ASSIGNED TASK: Write out, without any change, the lines in the material below that run from the line with "-- ==== Sys2Proof/Laws/SoundSbd.lean" through the line with "theorem Dev.shadowWrite_sound (r", both included.

******

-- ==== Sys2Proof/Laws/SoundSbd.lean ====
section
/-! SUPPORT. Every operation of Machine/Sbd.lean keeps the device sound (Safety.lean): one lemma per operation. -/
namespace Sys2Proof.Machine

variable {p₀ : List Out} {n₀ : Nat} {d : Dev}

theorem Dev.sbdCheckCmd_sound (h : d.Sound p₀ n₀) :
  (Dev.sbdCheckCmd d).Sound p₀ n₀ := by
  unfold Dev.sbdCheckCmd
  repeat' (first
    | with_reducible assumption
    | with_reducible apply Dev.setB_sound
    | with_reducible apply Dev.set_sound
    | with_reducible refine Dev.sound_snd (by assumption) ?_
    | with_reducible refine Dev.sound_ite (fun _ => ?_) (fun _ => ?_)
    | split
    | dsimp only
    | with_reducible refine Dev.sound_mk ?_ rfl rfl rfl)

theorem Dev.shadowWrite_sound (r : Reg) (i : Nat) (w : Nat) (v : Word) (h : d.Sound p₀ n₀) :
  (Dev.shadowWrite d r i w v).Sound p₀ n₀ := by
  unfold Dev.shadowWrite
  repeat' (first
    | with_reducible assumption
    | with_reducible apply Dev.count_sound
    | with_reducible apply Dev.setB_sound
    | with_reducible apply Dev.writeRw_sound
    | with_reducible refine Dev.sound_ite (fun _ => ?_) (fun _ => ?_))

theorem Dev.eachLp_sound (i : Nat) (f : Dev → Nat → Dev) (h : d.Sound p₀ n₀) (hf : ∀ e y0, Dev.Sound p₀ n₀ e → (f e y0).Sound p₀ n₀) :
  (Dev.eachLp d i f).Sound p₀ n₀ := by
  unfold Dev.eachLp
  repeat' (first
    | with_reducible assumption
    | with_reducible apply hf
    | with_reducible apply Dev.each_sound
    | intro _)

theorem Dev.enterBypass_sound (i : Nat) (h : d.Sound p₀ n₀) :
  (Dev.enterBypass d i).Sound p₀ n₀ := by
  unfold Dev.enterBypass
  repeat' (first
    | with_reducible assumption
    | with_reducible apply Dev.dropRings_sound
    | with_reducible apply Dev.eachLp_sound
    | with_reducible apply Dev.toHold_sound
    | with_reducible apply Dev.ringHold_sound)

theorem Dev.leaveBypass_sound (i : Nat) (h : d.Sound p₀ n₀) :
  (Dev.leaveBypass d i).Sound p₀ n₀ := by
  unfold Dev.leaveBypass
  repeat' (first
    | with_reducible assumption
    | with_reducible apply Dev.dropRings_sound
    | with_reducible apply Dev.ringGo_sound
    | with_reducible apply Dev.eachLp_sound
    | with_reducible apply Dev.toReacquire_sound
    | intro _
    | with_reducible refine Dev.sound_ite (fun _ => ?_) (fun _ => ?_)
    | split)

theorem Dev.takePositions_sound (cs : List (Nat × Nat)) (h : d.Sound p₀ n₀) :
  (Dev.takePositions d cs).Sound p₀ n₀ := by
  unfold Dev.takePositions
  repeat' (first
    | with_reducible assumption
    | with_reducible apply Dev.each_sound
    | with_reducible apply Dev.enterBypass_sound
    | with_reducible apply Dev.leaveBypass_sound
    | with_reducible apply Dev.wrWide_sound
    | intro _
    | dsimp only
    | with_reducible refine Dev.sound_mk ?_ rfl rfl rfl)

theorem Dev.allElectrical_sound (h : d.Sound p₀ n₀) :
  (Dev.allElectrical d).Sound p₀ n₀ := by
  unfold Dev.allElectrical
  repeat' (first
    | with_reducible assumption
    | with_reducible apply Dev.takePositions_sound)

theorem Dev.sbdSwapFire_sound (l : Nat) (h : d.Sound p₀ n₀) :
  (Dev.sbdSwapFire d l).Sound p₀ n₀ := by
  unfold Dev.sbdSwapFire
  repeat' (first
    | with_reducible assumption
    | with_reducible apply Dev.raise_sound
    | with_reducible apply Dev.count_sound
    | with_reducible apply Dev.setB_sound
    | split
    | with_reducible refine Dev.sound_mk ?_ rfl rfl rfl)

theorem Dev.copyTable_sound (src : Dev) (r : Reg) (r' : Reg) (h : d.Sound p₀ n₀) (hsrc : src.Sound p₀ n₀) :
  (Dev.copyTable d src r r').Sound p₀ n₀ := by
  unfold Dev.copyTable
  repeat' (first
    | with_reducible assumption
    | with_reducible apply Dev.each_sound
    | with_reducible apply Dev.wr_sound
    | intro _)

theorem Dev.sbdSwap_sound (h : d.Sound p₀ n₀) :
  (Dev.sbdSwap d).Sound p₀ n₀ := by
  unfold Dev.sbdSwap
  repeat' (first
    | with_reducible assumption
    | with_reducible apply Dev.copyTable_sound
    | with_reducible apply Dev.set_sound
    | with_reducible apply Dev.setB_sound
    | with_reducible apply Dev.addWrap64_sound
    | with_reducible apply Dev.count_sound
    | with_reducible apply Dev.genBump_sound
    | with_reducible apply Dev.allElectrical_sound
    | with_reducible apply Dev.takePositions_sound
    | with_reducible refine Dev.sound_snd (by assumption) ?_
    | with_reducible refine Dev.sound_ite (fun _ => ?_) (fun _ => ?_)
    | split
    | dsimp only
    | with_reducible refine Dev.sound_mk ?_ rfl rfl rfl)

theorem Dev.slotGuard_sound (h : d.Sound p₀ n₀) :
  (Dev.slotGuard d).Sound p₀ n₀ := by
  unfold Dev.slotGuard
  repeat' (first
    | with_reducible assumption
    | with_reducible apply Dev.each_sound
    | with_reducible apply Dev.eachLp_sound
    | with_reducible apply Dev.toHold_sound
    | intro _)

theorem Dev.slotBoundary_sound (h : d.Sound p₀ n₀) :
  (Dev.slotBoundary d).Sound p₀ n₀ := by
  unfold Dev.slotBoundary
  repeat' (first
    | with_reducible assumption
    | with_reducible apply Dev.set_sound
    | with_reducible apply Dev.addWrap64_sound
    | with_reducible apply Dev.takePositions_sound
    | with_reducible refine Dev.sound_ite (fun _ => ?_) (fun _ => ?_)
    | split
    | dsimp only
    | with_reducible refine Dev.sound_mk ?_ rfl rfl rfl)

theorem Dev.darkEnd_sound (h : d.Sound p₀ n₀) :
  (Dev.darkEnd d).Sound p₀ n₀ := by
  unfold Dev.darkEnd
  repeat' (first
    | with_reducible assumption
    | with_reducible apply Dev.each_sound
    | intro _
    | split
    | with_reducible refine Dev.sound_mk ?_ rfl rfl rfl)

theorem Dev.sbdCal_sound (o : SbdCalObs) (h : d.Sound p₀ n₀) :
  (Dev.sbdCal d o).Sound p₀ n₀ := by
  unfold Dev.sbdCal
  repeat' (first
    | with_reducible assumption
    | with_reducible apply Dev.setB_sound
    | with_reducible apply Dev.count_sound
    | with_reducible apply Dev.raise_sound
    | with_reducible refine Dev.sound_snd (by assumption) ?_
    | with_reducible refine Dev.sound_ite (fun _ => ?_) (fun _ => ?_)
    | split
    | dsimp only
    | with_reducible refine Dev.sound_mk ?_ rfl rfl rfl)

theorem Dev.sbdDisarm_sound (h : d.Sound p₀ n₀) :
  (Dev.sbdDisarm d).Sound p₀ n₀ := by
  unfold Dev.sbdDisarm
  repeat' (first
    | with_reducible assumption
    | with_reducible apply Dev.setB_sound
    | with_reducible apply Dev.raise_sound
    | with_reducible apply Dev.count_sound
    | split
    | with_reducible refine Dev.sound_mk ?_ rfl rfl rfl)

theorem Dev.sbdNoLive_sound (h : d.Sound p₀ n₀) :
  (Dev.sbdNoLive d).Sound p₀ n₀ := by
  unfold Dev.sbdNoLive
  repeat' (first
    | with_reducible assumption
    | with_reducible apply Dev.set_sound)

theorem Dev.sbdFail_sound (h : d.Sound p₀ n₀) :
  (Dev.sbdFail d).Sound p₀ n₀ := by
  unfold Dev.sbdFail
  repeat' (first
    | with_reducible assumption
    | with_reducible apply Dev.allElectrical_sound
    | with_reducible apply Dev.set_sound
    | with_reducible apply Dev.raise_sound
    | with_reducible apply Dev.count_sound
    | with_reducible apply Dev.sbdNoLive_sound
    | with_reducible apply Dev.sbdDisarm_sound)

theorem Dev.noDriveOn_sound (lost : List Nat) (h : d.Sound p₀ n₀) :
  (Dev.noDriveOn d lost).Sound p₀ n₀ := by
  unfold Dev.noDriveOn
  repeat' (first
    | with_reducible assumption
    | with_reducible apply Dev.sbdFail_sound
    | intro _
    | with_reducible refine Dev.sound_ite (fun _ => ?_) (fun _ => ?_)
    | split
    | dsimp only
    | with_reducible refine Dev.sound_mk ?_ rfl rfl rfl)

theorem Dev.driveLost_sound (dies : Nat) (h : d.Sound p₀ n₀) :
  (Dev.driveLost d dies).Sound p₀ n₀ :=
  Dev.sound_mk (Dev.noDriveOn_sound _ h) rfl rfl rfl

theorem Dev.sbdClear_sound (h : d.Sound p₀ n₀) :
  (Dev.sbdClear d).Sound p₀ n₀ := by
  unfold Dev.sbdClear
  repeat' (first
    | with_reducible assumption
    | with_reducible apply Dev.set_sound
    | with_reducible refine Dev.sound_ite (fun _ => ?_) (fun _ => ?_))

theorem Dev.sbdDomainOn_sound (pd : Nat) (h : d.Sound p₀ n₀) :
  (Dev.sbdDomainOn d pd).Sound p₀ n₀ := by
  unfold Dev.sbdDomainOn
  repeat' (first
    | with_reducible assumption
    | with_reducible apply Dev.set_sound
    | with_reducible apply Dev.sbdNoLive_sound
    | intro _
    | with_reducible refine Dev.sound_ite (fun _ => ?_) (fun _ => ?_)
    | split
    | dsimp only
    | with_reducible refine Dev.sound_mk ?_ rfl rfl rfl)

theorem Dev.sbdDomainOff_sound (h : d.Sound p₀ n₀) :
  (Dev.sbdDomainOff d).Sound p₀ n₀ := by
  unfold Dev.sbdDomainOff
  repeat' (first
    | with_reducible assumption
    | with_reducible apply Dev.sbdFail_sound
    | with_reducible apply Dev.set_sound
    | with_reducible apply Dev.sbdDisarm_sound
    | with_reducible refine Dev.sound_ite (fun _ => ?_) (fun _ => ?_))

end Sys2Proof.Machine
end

******

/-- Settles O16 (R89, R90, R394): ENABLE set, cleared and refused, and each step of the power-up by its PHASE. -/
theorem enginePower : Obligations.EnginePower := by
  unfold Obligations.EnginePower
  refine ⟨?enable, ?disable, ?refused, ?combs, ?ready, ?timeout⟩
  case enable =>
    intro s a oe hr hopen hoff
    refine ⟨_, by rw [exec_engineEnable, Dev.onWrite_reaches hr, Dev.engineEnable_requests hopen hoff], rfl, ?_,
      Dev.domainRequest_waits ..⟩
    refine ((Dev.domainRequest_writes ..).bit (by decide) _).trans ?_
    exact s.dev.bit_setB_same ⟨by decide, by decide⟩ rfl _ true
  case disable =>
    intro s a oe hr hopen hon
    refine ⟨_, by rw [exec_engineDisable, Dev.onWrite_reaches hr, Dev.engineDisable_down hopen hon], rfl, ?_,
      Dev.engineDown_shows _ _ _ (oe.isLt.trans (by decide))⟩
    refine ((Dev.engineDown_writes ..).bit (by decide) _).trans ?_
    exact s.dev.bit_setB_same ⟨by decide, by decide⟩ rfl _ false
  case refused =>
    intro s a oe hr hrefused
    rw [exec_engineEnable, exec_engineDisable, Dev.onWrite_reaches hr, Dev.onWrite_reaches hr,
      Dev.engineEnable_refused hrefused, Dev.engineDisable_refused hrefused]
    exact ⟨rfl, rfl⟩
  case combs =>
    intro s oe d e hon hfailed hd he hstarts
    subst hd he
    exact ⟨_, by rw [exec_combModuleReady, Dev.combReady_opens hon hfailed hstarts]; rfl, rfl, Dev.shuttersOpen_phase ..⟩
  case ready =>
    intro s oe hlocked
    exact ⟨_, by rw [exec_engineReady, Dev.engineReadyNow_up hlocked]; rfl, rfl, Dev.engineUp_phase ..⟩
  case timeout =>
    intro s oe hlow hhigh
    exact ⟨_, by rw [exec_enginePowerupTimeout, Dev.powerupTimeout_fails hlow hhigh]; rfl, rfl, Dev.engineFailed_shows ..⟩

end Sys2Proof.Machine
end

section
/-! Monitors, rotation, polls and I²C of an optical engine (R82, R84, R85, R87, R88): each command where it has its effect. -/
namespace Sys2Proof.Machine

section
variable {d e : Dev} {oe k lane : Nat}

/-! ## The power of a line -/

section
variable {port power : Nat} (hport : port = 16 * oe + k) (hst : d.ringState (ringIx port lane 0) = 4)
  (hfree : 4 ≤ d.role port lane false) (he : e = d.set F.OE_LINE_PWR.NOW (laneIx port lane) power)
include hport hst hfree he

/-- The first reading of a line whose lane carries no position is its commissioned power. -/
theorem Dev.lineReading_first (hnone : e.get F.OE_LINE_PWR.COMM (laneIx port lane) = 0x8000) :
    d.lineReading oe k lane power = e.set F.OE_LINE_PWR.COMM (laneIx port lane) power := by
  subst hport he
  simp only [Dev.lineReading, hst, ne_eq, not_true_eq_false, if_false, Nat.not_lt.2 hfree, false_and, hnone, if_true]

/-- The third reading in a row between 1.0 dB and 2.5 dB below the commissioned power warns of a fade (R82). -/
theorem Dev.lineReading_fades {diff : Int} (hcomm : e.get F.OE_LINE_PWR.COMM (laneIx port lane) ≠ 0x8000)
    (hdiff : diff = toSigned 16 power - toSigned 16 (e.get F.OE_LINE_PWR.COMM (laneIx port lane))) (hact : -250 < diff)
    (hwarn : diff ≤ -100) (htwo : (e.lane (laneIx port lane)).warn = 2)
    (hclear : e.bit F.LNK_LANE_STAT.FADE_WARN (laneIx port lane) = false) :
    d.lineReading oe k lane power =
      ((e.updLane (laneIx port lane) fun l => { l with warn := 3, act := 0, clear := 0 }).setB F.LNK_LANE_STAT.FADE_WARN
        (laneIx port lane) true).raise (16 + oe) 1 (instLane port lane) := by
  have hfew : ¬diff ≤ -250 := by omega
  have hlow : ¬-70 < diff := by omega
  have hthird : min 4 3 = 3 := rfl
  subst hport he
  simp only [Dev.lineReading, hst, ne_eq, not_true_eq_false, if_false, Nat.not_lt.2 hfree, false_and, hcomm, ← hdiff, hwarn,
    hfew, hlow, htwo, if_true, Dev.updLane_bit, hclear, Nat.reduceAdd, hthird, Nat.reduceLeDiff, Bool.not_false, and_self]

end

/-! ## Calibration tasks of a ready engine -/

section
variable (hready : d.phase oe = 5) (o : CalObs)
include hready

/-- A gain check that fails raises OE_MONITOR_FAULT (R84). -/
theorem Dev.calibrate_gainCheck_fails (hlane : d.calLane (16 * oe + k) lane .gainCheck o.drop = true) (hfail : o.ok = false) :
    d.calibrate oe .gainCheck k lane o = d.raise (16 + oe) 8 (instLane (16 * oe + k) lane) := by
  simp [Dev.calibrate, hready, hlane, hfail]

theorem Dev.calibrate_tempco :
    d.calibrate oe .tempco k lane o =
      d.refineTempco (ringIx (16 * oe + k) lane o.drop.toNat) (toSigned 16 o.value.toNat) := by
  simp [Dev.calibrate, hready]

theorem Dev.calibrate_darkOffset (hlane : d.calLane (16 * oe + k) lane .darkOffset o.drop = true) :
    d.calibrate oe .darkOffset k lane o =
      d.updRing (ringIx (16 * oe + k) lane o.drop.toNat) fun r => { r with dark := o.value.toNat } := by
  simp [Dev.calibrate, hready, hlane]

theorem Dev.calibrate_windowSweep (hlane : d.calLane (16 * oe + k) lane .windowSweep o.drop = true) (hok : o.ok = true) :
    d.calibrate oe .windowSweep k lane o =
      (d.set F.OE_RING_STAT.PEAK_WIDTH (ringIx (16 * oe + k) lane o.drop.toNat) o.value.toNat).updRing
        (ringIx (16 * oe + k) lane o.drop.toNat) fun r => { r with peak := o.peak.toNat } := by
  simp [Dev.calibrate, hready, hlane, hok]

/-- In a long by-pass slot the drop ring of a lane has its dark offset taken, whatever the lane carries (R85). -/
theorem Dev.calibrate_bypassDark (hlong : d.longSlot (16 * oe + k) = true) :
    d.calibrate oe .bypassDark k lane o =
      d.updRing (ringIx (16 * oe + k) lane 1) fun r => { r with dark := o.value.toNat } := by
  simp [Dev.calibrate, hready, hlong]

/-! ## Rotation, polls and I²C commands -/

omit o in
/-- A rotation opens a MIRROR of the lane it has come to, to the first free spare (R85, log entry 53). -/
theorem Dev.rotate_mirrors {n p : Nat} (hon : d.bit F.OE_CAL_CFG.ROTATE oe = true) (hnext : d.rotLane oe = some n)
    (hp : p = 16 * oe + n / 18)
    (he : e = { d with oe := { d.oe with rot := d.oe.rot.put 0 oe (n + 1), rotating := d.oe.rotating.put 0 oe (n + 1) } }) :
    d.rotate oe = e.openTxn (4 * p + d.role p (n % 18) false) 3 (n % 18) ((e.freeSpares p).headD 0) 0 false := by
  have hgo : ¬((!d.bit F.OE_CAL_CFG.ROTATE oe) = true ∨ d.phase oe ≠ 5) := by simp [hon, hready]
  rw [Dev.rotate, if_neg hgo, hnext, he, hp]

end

******

OUTPUT FOR THIS TASK:
-- ==== Sys2Proof/Laws/SoundSbd.lean ====
section
/-! SUPPORT. Every operation of Machine/Sbd.lean keeps the device sound (Safety.lean): one lemma per operation. -/
namespace Sys2Proof.Machine

variable {p₀ : List Out} {n₀ : Nat} {d : Dev}

theorem Dev.sbdCheckCmd_sound (h : d.Sound p₀ n₀) :
  (Dev.sbdCheckCmd d).Sound p₀ n₀ := by
  unfold Dev.sbdCheckCmd
  repeat' (first
    | with_reducible assumption
    | with_reducible apply Dev.setB_sound
    | with_reducible apply Dev.set_sound
    | with_reducible refine Dev.sound_snd (by assumption) ?_
    | with_reducible refine Dev.sound_ite (fun _ => ?_) (fun _ => ?_)
    | split
    | dsimp only
    | with_reducible refine Dev.sound_mk ?_ rfl rfl rfl)

theorem Dev.shadowWrite_sound (r : Reg) (i : Nat) (w : Nat) (v : Word) (h : d.Sound p₀ n₀) :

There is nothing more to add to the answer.